* **Information provided**
@[simp] theorem execSpiRegRead_spine {x1 x2 s0} : outSpine s0 (execSpiRegRead x1 x2 s0) = s0.spine := by
  unfold execSpiRegRead
  with_reducible repeat' first
    | assumption
    | rfl
    | rw [outSpine_next]
    | (extract_lets +onlyGivenNames y
       refine (show (y.spine = s0.spine → _) from fun h => ?_) ?_
       on_goal 1 => clear_value y
       on_goal 2 => (simp only [y]; try clear y))
    | (extract_lets +onlyGivenNames y; clear_value y)
    | (refine (foldl_spine ?_).trans ?_; on_goal 1 => intro s0 _)
    | refine ite_spine ?_ ?_
    | refine ite_out ?_ ?_
    | (simp only [*, spiFirst_spine, gave_spine, rtcLatch_spine, clearRc_spine, spine_mk, spine_eta, outSpine_next]; done)
    | split
    | (simp [*]; done)
    | simp only [*, spiFirst_spine, gave_spine, rtcLatch_spine, clearRc_spine, spine_mk, spine_eta, outSpine_next]

@[simp] theorem execSpiRegWrite_spine {x1 s0} : outSpine s0 (execSpiRegWrite x1 s0) = s0.spine := by
  unfold execSpiRegWrite
  with_reducible repeat' first
    | assumption
    | rfl
    | rw [outSpine_next]
    | (extract_lets +onlyGivenNames y
       refine (show (y.spine = s0.spine → _) from fun h => ?_) ?_
       on_goal 1 => clear_value y
       on_goal 2 => (simp only [y]; try clear y))
    | (extract_lets +onlyGivenNames y; clear_value y)
    | (refine (foldl_spine ?_).trans ?_; on_goal 1 => intro s0 _)
    | refine ite_spine ?_ ?_
    | refine ite_out ?_ ?_
    | (simp only [*, spiFirst_spine, regWrite_spine, spine_mk, spine_eta, outSpine_next]; done)
    | split
    | (simp [*]; done)
    | simp only [*, spiFirst_spine, regWrite_spine, spine_mk, spine_eta, outSpine_next]

@[simp] theorem cfgEditBody_spine {x1 x2 s0} : (cfgEditBody x1 x2 s0).1.spine = s0.spine := by
  unfold cfgEditBody
  with_reducible repeat' first
    | assumption
    | rfl
    | (extract_lets +onlyGivenNames y
       refine (show (y.spine = s0.spine → _) from fun h => ?_) ?_
       on_goal 1 => clear_value y
       on_goal 2 => (simp only [y]; try clear y))
    | (extract_lets +onlyGivenNames y; clear_value y)
    | (refine (foldl_spine ?_).trans ?_; on_goal 1 => intro s0 _)
    | refine ite_spine ?_ ?_
    | refine ite_fst ?_ ?_
    | (simp only [*, spine_mk, spine_eta]; done)
    | split
    | (simp [*]; done)
    | simp only [*, spine_mk, spine_eta]

@[simp] theorem execCfgEdit_spine {x1 s0} : outSpine s0 (execCfgEdit x1 s0) = s0.spine := by
  unfold execCfgEdit
  with_reducible repeat' first
    | assumption
    | rfl
    | rw [outSpine_next]
    | (simp only [*, command_spine, cfgEditBody_spine, spine_mk, spine_eta, outSpine_next]; done)
    | (split <;> (try (rename_i q; obtain ⟨q1, q2⟩ := Prod.ext_iff.mp q; simp only at q1 q2; subst q1 q2)))
    | (simp [*]; done)
    | simp only [*, command_spine, cfgEditBody_spine, spine_mk, spine_eta, outSpine_next]

@[simp] theorem cfgReadBody_spine {x1 x2 s0} : (cfgReadBody x1 x2 s0).1.spine = s0.spine := by
  unfold cfgReadBody
  with_reducible repeat' first
    | assumption
    | rfl
    | (extract_lets +onlyGivenNames y
       refine (show (y.spine = s0.spine → _) from fun h => ?_) ?_
       on_goal 1 => clear_value y
       on_goal 2 => (simp only [y]; try clear y))
    | (extract_lets +onlyGivenNames y; clear_value y)
    | refine ite_spine ?_ ?_
    | refine ite_fst ?_ ?_
    | (simp only [*, spine_mk, spine_eta]; done)
    | split
    | (simp [*]; done)
    | simp only [*, spine_mk, spine_eta]

@[simp] theorem execCfgRead_spine {x1 s0} : outSpine s0 (execCfgRead x1 s0) = s0.spine := by
  unfold execCfgRead
  with_reducible repeat' first
    | assumption
    | rfl
    | rw [outSpine_next]
    | (simp only [*, command_spine, cfgReadBody_spine, spine_mk, spine_eta, outSpine_next]; done)
    | (split <;> (try (rename_i q; obtain ⟨q1, q2⟩ := Prod.ext_iff.mp q; simp only at q1 q2; subst q1 q2)))
    | (simp [*]; done)
    | simp only [*, command_spine, cfgReadBody_spine, spine_mk, spine_eta, outSpine_next]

* **What the exercise asks**
Quote exactly the line containing "unfold execCfgRead" and every later line through the end of the listing, and no other lines.

* **Expected output**
  unfold execCfgRead
  with_reducible repeat' first
    | assumption
    | rfl
    | rw [outSpine_next]
    | (simp only [*, command_spine, cfgReadBody_spine, spine_mk, spine_eta, outSpine_next]; done)
    | (split <;> (try (rename_i q; obtain ⟨q1, q2⟩ := Prod.ext_iff.mp q; simp only at q1 q2; subst q1 q2)))
    | (simp [*]; done)
    | simp only [*, command_spine, cfgReadBody_spine, spine_mk, spine_eta, outSpine_next]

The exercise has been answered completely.